Exactly the lines from the opening of the data through the line containing "min (s.gv.budgetMw +" should be reproduced, please, with nothing added.

Data extracts:
○ ○ ○ ○
/-- R37, R217, R218, R221, R223, R226, R229, R235, R237: the governor's step, the start of a lead, epochs and the release of their
grants, and the calibration fit. -/
def Obligations.GovernorStepsComplete : Prop :=
  (∀ (s : State), s.rc.gov = true → s.active = true → s.gv.ok = true → s.gn.isolated = false → s.gv.role ≠ 2 →
    (∀ k v, s.gv.peers = [(k, v)] → v.lead = true → Completes .governorStep s (fun t =>
      t.gv.role = 1 ∧ t.gv.leadShelf = some v.shelf ∧ t.gv.leadEpoch = v.epoch)) ∧
    (s.gv.peers = [] → s.eligible = true → s.gv.claim = none → s.gv.dupMs ≤ 1 → Completes .governorStep s (fun t =>
      t.gv.claim = some (s.gv.maxEpoch + 1) ∧ t.gv.maxEpoch = s.gv.maxEpoch + 1 ∧ t.gv.role = 0)) ∧
    Completes .governorStep s (fun t => t.gv.dupMs = s.gv.dupMs - 1 ∧ t.gv.role ≠ 2)) ∧
  (∀ (s : State), s.rc.gov = true → s.eligible = true → s.gv.role = 2 → s.gv.dupMs ≤ 1 →
    (∀ x ∈ s.gv.peers, x.2.lead = false) → s.gv.inputs = [] → s.gv.newBudget = none →
    Completes .governorStep s (fun t => t.gv.role = 2 ∧ t.gv.leadEpoch = s.gv.leadEpoch ∧
      t.gv.set_ = (s.gv.set_ + 1) % 2 ^ 16 ∧ t.gv.shares.length = 4 ∧ t.pl.budget = nth t.gv.shares s.gv.shelf 0 ∧
      t.gv.rackOut = s.gv.rackOut + sumOf s.rackViews (·.out) ∧ t.gv.rackIn = s.gv.rackIn + sumOf s.rackViews (·.grid) ∧
      (s.gv.atEpochs = false →
        t.gv.convHist = (((sumOf s.rackViews (·.grid)) - sumOf s.rackViews (·.out)) :: s.gv.convHist).take 1000) ∧
      (s.gv.hostAbsent = false → t.gv.budgetMw = s.gv.budgetMw) ∧
      (s.gv.hostAbsent = true → s.gv.absentW ≠ 0 → t.gv.budgetMw =
        if s.gv.never then (s.gv.absentW : Int) * 1000
        else if s.gv.budgetMw < (s.gv.absentW : Int) * 1000 then
          min (s.gv.budgetMw + s.gv.hostRamp) ((s.gv.absentW : Int) * 1000)
        else max (s.gv.budgetMw - s.gv.hostRamp) ((s.gv.absentW : Int) * 1000)))) ∧
  (∀ (s : State) (e : Nat), s.gv.claim = some e → s.rc.gov = true → s.eligible = true → s.gv.dupMs = 0 →
    s.gv.role ≠ 2 → Completes .leadClaim s (fun t => t.gv.role = 2 ∧ t.gv.leadEpoch = e ∧
      t.gv.leadShelf = some s.gv.shelf ∧ t.gv.claim = none ∧ t.gv.set_ = (s.gv.set_ + 1) % 2 ^ 16 ∧
      t.gv.newBudget = none ∧ t.gv.budgetMw = s.gv.budgetMw ∧
      (s.canSend = true → ∀ y ∈ s.gv.eps, y.granted = true → (look s.gv.heard y.id).isSome = true →
        ∀ x ∈ t.gv.eps, x.id = y.id → x.tg = some s.clk.now))) ∧
  (∀ (s : State) (e : Nat), s.gv.claim = some e → s.rc.gov = false ∨ s.eligible = false ∨ s.gv.dupMs ≠ 0 ∨ s.isLead = true →
    Completes .leadClaim s (fun t => t.gv = { s.gv with claim := none } ∧ t.out = s.out)) ∧
  (∀ (s : State), s.rc.gov = true → s.gv.timing = 1 → s.gv.detSusp = false → s.gn.queue = [] →
    Completes .epoch s (fun t => t.gv.lastEpoch = some (s.clk.ptp / 1000000 * 1000000) ∧
      (∀ x ∈ t.gv.inputs, s.clk.ptp / 1000000 * 1000000 < epochOf x.msg.origin) ∧
      (s.isLead = true → 0 ≤ t.gv.pool ∧ t.gv.epochGrants.map (·.1) = t.gv.eps.map (·.id)))) ∧
  (∀ (s : State), s.rc.gov = true → s.gv.timing = 1 → s.gv.detSusp = true → s.ptpLock = false ∨ s.isLead = false →
    Completes .epoch s (fun t => t = s)) ∧
  (∀ (s : State) (id : Nat) (x : Grant) (e : Endpoint) (k : Key) (a : Nat × Nat), s.isLead = true → s.rc.gov = true →
    s.gv.epochGrants = [(id, x)] → s.gv.ep id = some e → look s.gv.heard id = some a → s.gn.rackKey.cur = some k →
    s.canSend = true → s.gv.resend s.clk.now e x = true → Completes .grantRelease s (fun t =>
      t.gv.epochGrants = [] ∧ t.gn.seq = (s.gn.seq + 1) % 2 ^ 32 ∧ (∃ b, Puts s t (.datagram { dst := a.1, dport := a.2 } b)) ∧
      ∀ y ∈ t.gv.eps, y.id = id → y.cap = x.cap ∧ y.floor = x.floor ∧ y.pace = x.pace ∧ y.reason = x.reason ∧
        y.sent = some (x, s.clk.now))) ∧
  (∀ (s : State), s.isLead = true → s.gv.know = 2 → s.rc.gov = true → Completes .calFitUpdate s (fun t =>
    t.gv.eps.map (·.gainDev) = s.gv.eps.map (fun e => clampI (-(2 ^ Config.calFracBits / 2)) (2 ^ Config.calFracBits)
      (e.gainDev + e.dg)) ∧ (∀ e ∈ t.gv.eps, e.dg = 0 ∧ e.dO = 0) ∧ t.gv.eps.map (·.id) = s.gv.eps.map (·.id)))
○ ○ ○ ○
Written solution:
/-- R37, R217, R218, R221, R223, R226, R229, R235, R237: the governor's step, the start of a lead, epochs and the release of their
grants, and the calibration fit. -/
def Obligations.GovernorStepsComplete : Prop :=
  (∀ (s : State), s.rc.gov = true → s.active = true → s.gv.ok = true → s.gn.isolated = false → s.gv.role ≠ 2 →
    (∀ k v, s.gv.peers = [(k, v)] → v.lead = true → Completes .governorStep s (fun t =>
      t.gv.role = 1 ∧ t.gv.leadShelf = some v.shelf ∧ t.gv.leadEpoch = v.epoch)) ∧
    (s.gv.peers = [] → s.eligible = true → s.gv.claim = none → s.gv.dupMs ≤ 1 → Completes .governorStep s (fun t =>
      t.gv.claim = some (s.gv.maxEpoch + 1) ∧ t.gv.maxEpoch = s.gv.maxEpoch + 1 ∧ t.gv.role = 0)) ∧
    Completes .governorStep s (fun t => t.gv.dupMs = s.gv.dupMs - 1 ∧ t.gv.role ≠ 2)) ∧
  (∀ (s : State), s.rc.gov = true → s.eligible = true → s.gv.role = 2 → s.gv.dupMs ≤ 1 →
    (∀ x ∈ s.gv.peers, x.2.lead = false) → s.gv.inputs = [] → s.gv.newBudget = none →
    Completes .governorStep s (fun t => t.gv.role = 2 ∧ t.gv.leadEpoch = s.gv.leadEpoch ∧
      t.gv.set_ = (s.gv.set_ + 1) % 2 ^ 16 ∧ t.gv.shares.length = 4 ∧ t.pl.budget = nth t.gv.shares s.gv.shelf 0 ∧
      t.gv.rackOut = s.gv.rackOut + sumOf s.rackViews (·.out) ∧ t.gv.rackIn = s.gv.rackIn + sumOf s.rackViews (·.grid) ∧
      (s.gv.atEpochs = false →
        t.gv.convHist = (((sumOf s.rackViews (·.grid)) - sumOf s.rackViews (·.out)) :: s.gv.convHist).take 1000) ∧
      (s.gv.hostAbsent = false → t.gv.budgetMw = s.gv.budgetMw) ∧
      (s.gv.hostAbsent = true → s.gv.absentW ≠ 0 → t.gv.budgetMw =
        if s.gv.never then (s.gv.absentW : Int) * 1000
        else if s.gv.budgetMw < (s.gv.absentW : Int) * 1000 then
          min (s.gv.budgetMw + s.gv.hostRamp) ((s.gv.absentW : Int) * 1000)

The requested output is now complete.